-- ==== Sys2Proof/Laws/Memory.lean ====
section
/-! SUPPORT. The laws of memory: read after write at every address of every list, and the canonical form, which every
memory operation keeps and in which equal contents are equal lists. -/

namespace Sys2Proof.Machine

@[simp] theorem Memory.read_nil (a : Nat) : Memory.read [] a = Memory.unlisted a := rfl

/-- An address no cell lists reads as the reset contents. -/
theorem Memory.read_unlisted {m : Memory} {a : Nat} (h : ∀ c ∈ m, c.1 ≠ a) : m.read a = Memory.unlisted a := by
  induction m with
  | nil => rfl
  | cons c m ih =>
    simp only [List.mem_cons, forall_eq_or_imp] at h
    simp [Memory.read, h.1, ih h.2]

theorem Memory.read_filter (m : Memory) (a b : Nat) :
    Memory.read (m.filter (fun c => decide (c.1 ≠ a))) b = if b = a then Memory.unlisted b else m.read b := by
  induction m with
  | nil => simp [Memory.read]
  | cons c m ih =>
    by_cases hc : c.1 = a
    · rw [List.filter_cons_of_neg (by simp [hc]), ih]
      by_cases hb : b = a
      · simp [hb]
      · have : c.1 ≠ b := fun h => hb (h ▸ hc)
        simp [hb, Memory.read, this]
    · rw [List.filter_cons_of_pos (by simp [hc])]
      simp only [Memory.read, ih]
      by_cases hcb : c.1 = b
      · have : b ≠ a := fun h => hc (hcb.trans h)
        simp [hcb, this]
      · simp [hcb]

theorem Memory.mem_insert {c d : Host.Cell} {m : Memory} : d ∈ Memory.insert c m ↔ d = c ∨ d ∈ m := by
  induction m with
  | nil => simp [Memory.insert]
  | cons e m ih =>
    simp only [Memory.insert]
    split
    · simp
    · simp [ih, or_left_comm]

theorem Memory.read_insert {c : Host.Cell} {m : Memory} (h : ∀ d ∈ m, d.1 ≠ c.1) (b : Nat) :
    Memory.read (Memory.insert c m) b = if b = c.1 then c.2 else m.read b := by
  induction m with
  | nil => simp [Memory.insert, Memory.read, eq_comm]
  | cons e m ih =>
    simp only [List.mem_cons, forall_eq_or_imp] at h
    simp only [Memory.insert]
    split
    · simp [Memory.read, eq_comm]
    · simp only [Memory.read, ih h.2]
      by_cases heb : e.1 = b
      · have : b ≠ c.1 := fun hb => h.1 (heb.trans hb)
        simp [heb, this]
      · simp [heb]

/-- Read after write: the written address has the byte, every other address reads as before. It holds of every list
of cells. -/
@[simp] theorem Memory.read_write (m : Memory) (a : Nat) (v : Byte) (b : Nat) :
    (m.write a v).read b = if b = a then v else m.read b := by
  unfold Memory.write
  split
  · next h => rw [Memory.read_filter]; split <;> simp_all
  · rw [Memory.read_insert (by simp), Memory.read_filter]
    split <;> simp_all

/-- Read after a write of consecutive bytes. -/
theorem Memory.read_writeBytes (m : Memory) (a : Nat) (bs : List Byte) (b : Nat) :
    (m.writeBytes a bs).read b = if h : a ≤ b ∧ b < a + bs.length then bs[b - a] else m.read b := by
  induction bs generalizing m a with
  | nil => simp only [Memory.writeBytes, List.length_nil]; rw [dif_neg (by omega)]
  | cons v bs ih =>
    rw [Memory.writeBytes, ih, Memory.read_write]
    by_cases hb : b = a
    · subst hb
      rw [dif_neg (by omega), dif_pos (by simp)]
      simp
    · by_cases hin : a + 1 ≤ b ∧ b < a + 1 + bs.length
      · rw [dif_pos hin, dif_pos (by simp only [List.length_cons]; omega)]
        have : b - a = b - (a + 1) + 1 := by omega
        simp [this]
      · rw [dif_neg hin, dif_neg (by simp only [List.length_cons]; omega), if_neg hb]

/-- A write of consecutive bytes leaves every other address alone. -/
theorem Memory.read_writeBytes_outside (m : Memory) (a : Nat) (bs : List Byte) {b : Nat}
    (h : b < a ∨ a + bs.length ≤ b) : (m.writeBytes a bs).read b = m.read b := by
  rw [Memory.read_writeBytes, dif_neg (by omega)]

@[simp] theorem Memory.length_readBytes (m : Memory) (a n : Nat) : (m.readBytes a n).length = n := by
  simp [Memory.readBytes]

@[simp] theorem Memory.getElem_readBytes (m : Memory) (a n k : Nat) (h : k < (m.readBytes a n).length) :
    (m.readBytes a n)[k] = m.read (a + k) := by
  simp [Memory.readBytes]

/-! ### The canonical form -/

/-- The empty list, the memory of `State.reset`, is in canonical form. -/
theorem Memory.wf_nil : Memory.wf [] := ⟨List.Pairwise.nil, by simp⟩

theorem Memory.wf_filter {m : Memory} (h : m.wf) (p : Host.Cell → Bool) : Memory.wf (m.filter p) :=
  ⟨h.1.filter p, fun c hc => h.2 c (List.mem_filter.mp hc).1⟩

theorem Memory.wf_insert {c : Host.Cell} {m : Memory} (h : m.wf) (hm : ∀ d ∈ m, d.1 ≠ c.1)
    (hc : c.1 < Config.memSize ∧ c.2 ≠ Memory.unlisted c.1) : Memory.wf (Memory.insert c m) := by
  refine ⟨?_, fun d hd => (Memory.mem_insert.mp hd).elim (fun e => e ▸ hc) (h.2 d)⟩
  obtain ⟨hs, -⟩ := h
  induction m with
  | nil => simp [Memory.insert]
  | cons e m ih =>
    simp only [List.mem_cons, forall_eq_or_imp] at hm
    rw [List.pairwise_cons] at hs
    simp only [Memory.insert]
    split
    · next hlt =>
      refine List.pairwise_cons.mpr ⟨?_, List.pairwise_cons.mpr hs⟩
      intro d hd
      rcases List.mem_cons.mp hd with rfl | hd
      · exact hlt
      · exact hlt.trans (hs.1 d hd)
    · next hlt =>
      refine List.pairwise_cons.mpr ⟨?_, ih hm.2 hs.2⟩
      intro d hd
      rcases Memory.mem_insert.mp hd with rfl | hd
      · have := hm.1; omega
      · exact hs.1 d hd

/-- A write keeps the canonical form. -/
theorem Memory.wf_write {m : Memory} (h : m.wf) {a : Nat} (ha : a < Config.memSize) (v : Byte) :
    (m.write a v).wf := by
  unfold Memory.write
  split
  · exact Memory.wf_filter h _
  · next hv => exact Memory.wf_insert (Memory.wf_filter h _) (by simp) ⟨ha, hv⟩

/-- A write of consecutive bytes keeps the canonical form. -/
theorem Memory.wf_writeBytes {m : Memory} (h : m.wf) {a : Nat} {bs : List Byte}
    (ha : a + bs.length ≤ Config.memSize) : (m.writeBytes a bs).wf := by
  induction bs generalizing m a with
  | nil => exact h
  | cons v bs ih =>
    simp only [List.length_cons] at ha
    exact ih (Memory.wf_write h (by omega) v) (by omega)

/-- An address below the first cell of a canonical list is unlisted. -/
theorem Memory.read_below {c : Host.Cell} {m : Memory} (h : Memory.wf (c :: m)) {a : Nat} (ha : a < c.1) :
    Memory.read (c :: m) a = Memory.unlisted a := by
  refine Memory.read_unlisted fun d hd => ?_
  rcases List.mem_cons.mp hd with rfl | hd
  · omega
  · have := (List.pairwise_cons.mp h.1).1 d hd; omega

/-- Equal contents are equal lists: two canonical memories that read alike at every address are the same. -/
theorem Memory.ext_of_wf {m n : Memory} (hm : m.wf) (hn : n.wf) (h : ∀ a, m.read a = n.read a) : m = n := by
  induction m generalizing n with
  | nil =>
    cases n with
    | nil => rfl
    | cons d n =>
      have hd := h d.1
      simp only [Memory.read, if_true] at hd
      exact absurd hd.symm (hn.2 d (by simp)).2
  | cons c m ih =>
    cases n with
    | nil =>
      have hc := h c.1
      simp only [Memory.read, if_true] at hc
      exact absurd hc (hm.2 c (by simp)).2
    | cons d n =>
      have hcd : c.1 = d.1 := by
        rcases Nat.lt_trichotomy c.1 d.1 with hlt | heq | hgt
        · have hc := h c.1
          rw [Memory.read_below hn hlt] at hc
          simp only [Memory.read, if_true] at hc
          exact absurd hc (hm.2 c (by simp)).2
        · exact heq
        · have hd := h d.1
          rw [Memory.read_below hm hgt] at hd
          simp only [Memory.read, if_true] at hd
          exact absurd hd.symm (hn.2 d (by simp)).2
      have h2 : c.2 = d.2 := by
        have := h c.1
        simpa [Memory.read, hcd] using this
      have hcd' : c = d := Prod.ext hcd h2
      subst hcd'
      have hm' := List.pairwise_cons.mp hm.1
      have hn' := List.pairwise_cons.mp hn.1
      congr 1
      refine ih ⟨hm'.2, fun e he => hm.2 e (by simp [he])⟩ ⟨hn'.2, fun e he => hn.2 e (by simp [he])⟩ fun a => ?_
      by_cases ha : c.1 = a
      · rw [Memory.read_unlisted fun e he => by have := hm'.1 e he; omega,
          Memory.read_unlisted fun e he => by have := hn'.1 e he; omega]
      · have := h a
        simpa [Memory.read, ha] using this

end Sys2Proof.Machine
end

[PROBLEM STATEMENT]
Up to and including the last line of the material, reproduce every line exactly, beginning with the one that contains "rw [Memory.read_below hn hlt] at hc" and adding nothing else.

[YOUR SOLUTION]
          rw [Memory.read_below hn hlt] at hc
          simp only [Memory.read, if_true] at hc
          exact absurd hc (hm.2 c (by simp)).2
        · exact heq
        · have hd := h d.1
          rw [Memory.read_below hm hgt] at hd
          simp only [Memory.read, if_true] at hd
          exact absurd hd.symm (hn.2 d (by simp)).2
      have h2 : c.2 = d.2 := by
        have := h c.1
        simpa [Memory.read, hcd] using this
      have hcd' : c = d := Prod.ext hcd h2
      subst hcd'
      have hm' := List.pairwise_cons.mp hm.1
      have hn' := List.pairwise_cons.mp hn.1
      congr 1
      refine ih ⟨hm'.2, fun e he => hm.2 e (by simp [he])⟩ ⟨hn'.2, fun e he => hn.2 e (by simp [he])⟩ fun a => ?_
      by_cases ha : c.1 = a
      · rw [Memory.read_unlisted fun e he => by have := hm'.1 e he; omega,
          Memory.read_unlisted fun e he => by have := hn'.1 e he; omega]
      · have := h a
        simpa [Memory.read, ha] using this

end Sys2Proof.Machine
end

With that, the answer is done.